Chainer impulsively created two huge saber- toothed anacondas and set them on one another. He wanted to see what happened when they tried to squeeze each other to death. While the snakes wrapped around each other like a braided garrote, Chainer let his mind wander back to the sensation of holding the Mirari in his hands, of having unimaginable power literally at his fingertips.
Chainer had stood over Kamahl's sleeping body with the Mirari clenched between his palms. In his mind, he saw a bipedal snake man with copper scales standing alongside Kamahl.
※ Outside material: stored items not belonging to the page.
-- ==== Sys2Proof/Machine/ReadChannel.lean ====
section
/-! DEFINITION. The read data path of a lane on plain lists (05, 06): defect marks (R143), LLRs (R142, R146, R180), the adaptive
loops and the timing loop over the cells of a gate (R140, R141, R144), the sync mark comparison (R169), and the syndrome
weight (R175). -/

namespace Sys2Proof.Machine

/-! ### Defect detector (R143) -/

/-- Marks the elements that stand in a run of at least `n` set ones; `k` set ones went before. -/
def markRuns (n : Nat) : Nat → List Bool → List Bool
  | k, [] => List.replicate k (decide (n ≤ k))
  | k, true :: l => markRuns n (k + 1) l
  | k, false :: l => List.replicate k (decide (n ≤ k)) ++ false :: markRuns n 0 l

/-- Extends every mark by `n` cells behind it; `k` of them are still due. -/
def spreadMarks (n : Nat) : Nat → List Bool → List Bool
  | _, [] => []
  | k, b :: l => (b || decide (0 < k)) :: spreadMarks n (if b then n else k - 1) l

/-- Marked ranges extended by 32 cells on each side and joined. -/
def extendMarks (l : List Bool) : List Bool :=
  List.zipWith (· || ·) (spreadMarks 32 0 l) (spreadMarks 32 0 l.reverse).reverse

/-- The cells below `frac` (Q1.15) of the running mean of the 1,024 cells before them. Cells of a dropout, 24 low ones in a row,
do not enter the mean (assumption 109); `pend` are the low cells of the run in progress. -/
def lowCells (frac : Nat) : List Nat → List Nat → List Int → List Bool × List Nat
  | tail, pend, [] => ([], if pend.length < 24 then (pend ++ tail).take 1024 else tail)
  | tail, pend, x :: l =>
    let m := x.natAbs
    if m * 32768 * tail.length < frac * tail.sum then
      let r := lowCells frac tail (m :: pend) l
      (true :: r.1, r.2)
    else
      let r := lowCells frac ((m :: ((if pend.length < 24 then pend else []) ++ tail)).take 1024) [] l
      (false :: r.1, r.2)

/-- What the defect detector finds in the cells of a gate: the marks, whether dropout covers them all, and the cells that the
running mean goes on from. -/
structure DefectMarks where
  marks : List Bool
  blank : Bool
  tail : List Nat

/-- The defect detector with asperity threshold `asp` and dropout fraction `frac`. -/
def findDefects (asp frac : Nat) (tail : List Nat) (x : List Int) : DefectMarks :=
  let low := lowCells frac tail [] x
  let drops := markRuns 24 0 low.1
  let peaks := markRuns 4 0 (x.map (fun v => decide (asp < v.natAbs)))
  { marks := extendMarks (List.zipWith (· || ·) peaks drops),
    blank := !x.isEmpty && (extendMarks drops).all id,
    tail := low.2 }

/-! ### LLRs (R142, R146, R180) -/

/-- The LLR of a measured bit: limited to -31 to +31 and at least 1 in magnitude; the tentative decision gives the sign of a zero
(assumption 110). -/
def clampLlr (bit : Bool) (v : Int) : Int :=
  if v = 0 then (if bit then -1 else 1) else max (-31) (min 31 v)

/-- Half the magnitude, at least 1 for a measured bit (R142, R146). -/
def halveLlr (v : Int) : Int :=
  if v = 0 then 0 else if 0 < v then max 1 (v / 2) else -(max 1 (-v / 2))

/-- The eight bits at each end of a fragment with their LLRs halved (R146). -/
def halveEdges (l : List Int) : List Int :=
  (l.zipIdx).map (fun x => if x.2 < 8 ∨ l.length < x.2 + 9 then halveLlr x.1 else x.1)

/-- The LLRs of `n` code bits of a fragment from its cell `start` on; a bit in a marked range is erased, unless marks are
ignored (R142, R143, R174 method 4). -/
def Fragment.llr (f : Fragment) (ignore : Bool) (start n : Nat) : List Int :=
  (((f.soft.zip (f.bits.zip f.marks)).drop start).take n).map (fun x =>
    if x.2.2 && !ignore then 0 else clampLlr x.2.1 x.1)

/-- First cell, counted from the gate's opening, of the code bits of a fragment at alignment `a` from its expected mark (R116,
R168, R172). -/
def codeCell (second : Bool) (a : Int) : Nat := ((expectedMark second + markLen second : Nat) + a).toNat

/-- The LLRs of a sector's code bits at alignments `a1` and `a2` (R172). -/
def Reading.llr (r : Reading) (a1 a2 : Int) (ignore : Bool) : List Int :=
  if r.split then
    halveEdges (r.frag1.llr ignore (codeCell false a1) r.first)
      ++ halveEdges (r.frag2.llr ignore (codeCell true a2) (37440 - r.first))
  else r.frag1.llr ignore (codeCell false a1) 37440

/-- The equalised samples of a sector's code bits at alignments `a1` and `a2` (R180). -/
def Reading.codeSamples (r : Reading) (a1 a2 : Int) : List Int :=
  if r.split then
    (r.frag1.samples.drop (codeCell false a1)).take r.first ++ (r.frag2.samples.drop (codeCell true a2)).take (37440 - r.first)
  else (r.frag1.samples.drop (codeCell false a1)).take 37440

/-- LLRs of two reads summed and clipped; a bit erased in one takes the other's (R180). -/
def combineLlr : List Int → List Int → List Int
  | [], l => l
  | l, [] => l
  | x :: l, y :: m => max (-31) (min 31 (x + y)) :: combineLlr l m

/-- Samples of two reads summed bit by bit (R180). -/
def sumSamples : List Int → List Int → List Int
  | [], l => l
  | l, [] => l
  | x :: l, y :: m => (x + y) :: sumSamples l m

/-- A list aligned by code bits seen `k` cells later; bits beyond it are erased. -/
def shiftLlr (k : Int) (l : List Int) : List Int :=
  if 0 ≤ k then l.drop k.toNat else List.replicate (-k).toNat 0 ++ l.take (l.length - (-k).toNat)

/-- Hard decisions of LLRs as the number whose bit n is c_n; an erased bit counts as 0 (assumption 110). -/
def hardWord : List Int → Nat
  | [] => 0
  | x :: l => (if x < 0 then 1 else 0) + 2 * hardWord l

/-- Set bits among the low `n` of a number. -/
def popCount : Nat → Nat → Nat
  | 0, _ => 0
  | n + 1, v => v % 2 + popCount n (v / 2)

/-- Initial syndrome weight: checks of R115 that a word leaves unsatisfied (R175). -/
def syndromeWeight (w : Nat) : Nat := ((List.range 10).map (fun i => popCount 416 (ldpcRow w i (List.range 90)))).sum

/-- What the decoder gives for LLRs: hard decisions that satisfy every check converge at iteration zero (R172); otherwise the
decode as it came out. -/
def decodeOf (llr : List Int) (a : Attempt) : Attempt :=
  if llr.length = 37440 ∧ llr.all (fun v => v ≠ 0) ∧ ldpcOk (hardWord llr) then ⟨hardWord llr, 0⟩ else a

/-! ### Sync marks (R116, R169) -/

/-- The cells of a sync mark or of a resync mark, first cell first (R116). -/
def markBits (second : Bool) : List Bool :=
  if second then (List.range 16).map (fun i => (0x6B2D).testBit (15 - i))
  else (List.range 24).map (fun i => (0xE2D4B7).testBit (23 - i))

/-- Hamming distance of a pattern from the cells at its place; a cell that is not there differs. -/
def hamming : List Bool → List Bool → Nat
  | [], _ => 0
  | _ :: p, [] => 1 + hamming p []
  | a :: p, b :: l => (if a = b then 0 else 1) + hamming p l

/-- The distances at the candidate positions e - W to e + W of tentative decisions that begin at e - W (R168, R169). -/
def markDistances (second : Bool) (w : Nat) (bits : List Bool) : List Nat :=
  (List.range (2 * w + 1)).map (fun k => hamming (markBits second) (bits.drop k))

/-! ### Loops (R140, R141, R144, R485) -/

/-- What the loops of a gate run with: their starting values, the freeze bits of Bench, the cell that ends acquire mode, and the
partial-response target. -/
structure LoopSetup where
  start : Adapt
  freeze : Nat
  acquire : Nat
  target : List Int

/-- A value held within limits. -/
def limitTo (lo hi x : Int) : Int := max lo (min hi x)

/-- A loop's next value, in 1/65,536 of its unit: moved by `d` inside its start value +- `r` and the range of R136. -/
def loopStep (start r lo hi old d : Int) : Int :=
  limitTo (max (start - r) lo * 65536) (min (start + r) hi * 65536) (old + d)

/-- The loops that start a gate. -/
def Adapt.loops (v : Adapt) : Loops :=
  { gain := v.gain * 65536, offset := v.offset * 65536, asym := v.asym * 65536, taps := v.taps.map (· * 65536) }

/-- The loops' final values (R145). -/
def Loops.values (l : Loops) : Adapt :=
  { gain := roundDiv l.gain 65536, offset := roundDiv l.offset 65536, asym := roundDiv l.asym 65536,
    taps := l.taps.map (fun t => roundDiv t 65536) }

/-- Gain, offset, asymmetry and timing after cell `n` of the gate (R140, R144); in a marked range the timing loop coasts and the
rest is frozen. -/
def Loops.cell (l : Loops) (g : LoopSetup) (n : Nat) (marked : Bool) (c : CellSample) : Loops :=
  if marked then { l with shift := l.shift + l.freq }
  else
    let acq := decide (n < g.acquire)
    let every := fun k : Nat => decide ((n + 1) % k = 0)
    let freq := if g.freeze.testBit 4 then l.freq
      else limitTo (-2147483) 2147483 (l.freq + c.phase * (if acq then 65536 else 4096))
    { l with
      gain := if every 4 && !g.freeze.testBit 0 then
          loopStep g.start.gain 3072 (-3072) 13312 l.gain (c.gainErr * (if acq then 2048 else 128)) else l.gain,
      offset := if every 4 && !g.freeze.testBit 1 then
          loopStep g.start.offset 1024 (-2048) 2047 l.offset (c.offsetErr * (if acq then 1024 else 64)) else l.offset,
      asym := if every 16 && !acq && !g.freeze.testBit 2 then
          loopStep g.start.asym 2048 (-8192) 8192 l.asym (c.asymErr * 16) else l.asym,
      freq := freq,
      shift := l.shift + freq + c.phase * (if acq then 2097152 else 524288) }

/-- The taps after one sign-error step on the sample window of a cell, 2^-14 per cell; tap 5 stays (R141, R144,
assumption 111). -/
def tapStep (start taps : List Int) (win : List Int) (sign : Int) : List Int :=
  (((taps.zip win).zip start).zipIdx).map (fun x =>
    if x.2 = 5 then x.1.1.1
    else limitTo (max ((x.1.2 - 8192) * 65536) (-(32768 * 65536))) (min ((x.1.2 + 8192) * 65536) (32767 * 65536))
      (x.1.1.1 + sign * x.1.1.2 * 2048))

/-- Sum of products. -/
def dot (a b : List Int) : Int := (List.zipWith (· * ·) a b).sum

/-- The 16 cell samples under the equaliser's taps at a cell: tap 5 on the cell itself, later cells on the lower taps. -/
def tapWindow (here : List CellSample) (past : List CellSample) : List Int :=
  let ahead := (here.take 6).map (fun c => c.x)
  ((List.replicate (6 - ahead.length) 0) ++ ahead.reverse) ++ (past.take 10).map (fun c => c.x)
    ++ List.replicate (10 - past.length) 0

/-- The level of a cell's tentative decision. -/
def cellLevel (c : CellSample) : Int := if c.bit then 1 else -1

/-- The equaliser and the loops over the cells of a gate from cell `n` on: the loops at its end, and the equalised samples, 8 bits
each (R135). `past` are the cells before, newest first; `due` the taps' errors of the last 24 cells, whose tentative
decisions are not out yet (R141). -/
def runLoops (g : LoopSetup) : Nat → List CellSample → List CellSample → List (List Int × Int) → List Bool → Loops →
    Loops × List Int
  | _, [], _, _, _, l => (l, [])
  | n, c :: rest, past, due, marks, l =>
    let marked := marks.headD false
    let win := tapWindow (c :: rest) past
    let y := dot l.taps win
    let want := dot g.target ((c :: past).map cellLevel) * Config.targetLevel * 65536
    let due1 := due ++ [(win, Int.sign (want - y))]
    let l1 := l.cell g n marked c
    let l2 :=
      if due1.length ≤ 24 ∨ n < g.acquire ∨ marked ∨ g.freeze.testBit 3 then l1
      else match due1 with
        | d :: _ => { l1 with taps := tapStep g.start.taps l1.taps d.1 d.2 }
        | [] => l1
    let r := runLoops g (n + 1) rest (c :: past) (if due1.length ≤ 24 then due1 else due1.drop 1) (marks.drop 1) l2
    (r.1, limitTo (-128) 127 (roundDiv y (32768 * 65536)) :: r.2)

/-- Timing slips: phase errors beyond half a cell for 16 consecutive cells, counted once in each such run (R140); `k` cells of the
run in progress. -/
def slipCount : Nat → List Int → Nat
  | _, [] => 0
  | k, e :: l =>
    if 128 < e.natAbs then (if k + 1 = 16 then 1 else 0) + slipCount (k + 1) l else slipCount 0 l

end Sys2Proof.Machine
end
The two images slid together until they were two overlapping phantoms occupying the exact same space. The snake man's body faded away except for those areas that corresponded to Kamahl's wounds. Chainer felt the first giant wave from an endless ocean of power flow out of the Mirari and into his head. Something shifted deep in his brain, and when he opened his eyes the First was beaming, and Kamahl had live, healthy flesh ready for the leech's grafting spells.
Tapping into the Mirari was different than being in dementia space, different even from communing with Kuberr. The Mirari was its own power, and it didn't mingle or share with the person who held it. The sphere was more like an infinite battery in search of a will through which it could focus and release its energy. The Mirari could change the world, Chainer knew, but it couldn't decide how on its own. Making the decision and unleashing the power had proved fatal to everyone but him, and Chainer took enormous pride in that. Not only was he the only being alive who had used it, he alone was the only one who could. It was his to employ, his to use on behalf of the Cabal. It had told him so the first time he saw it, and everything it had shown him had come true. As soon as he had annihilated the Order and won the Mirari for himself in the games, his destiny would be complete.
A soft knock and a call of "Master?" interrupted his training.
Master Chainer had earned the rank by successfully completing the shikar, and the First had formally conferred it upon him in the wake of the redoubled crusat. He dismissed the two anacondas, touched the polished marble wall to ground himself, and replied.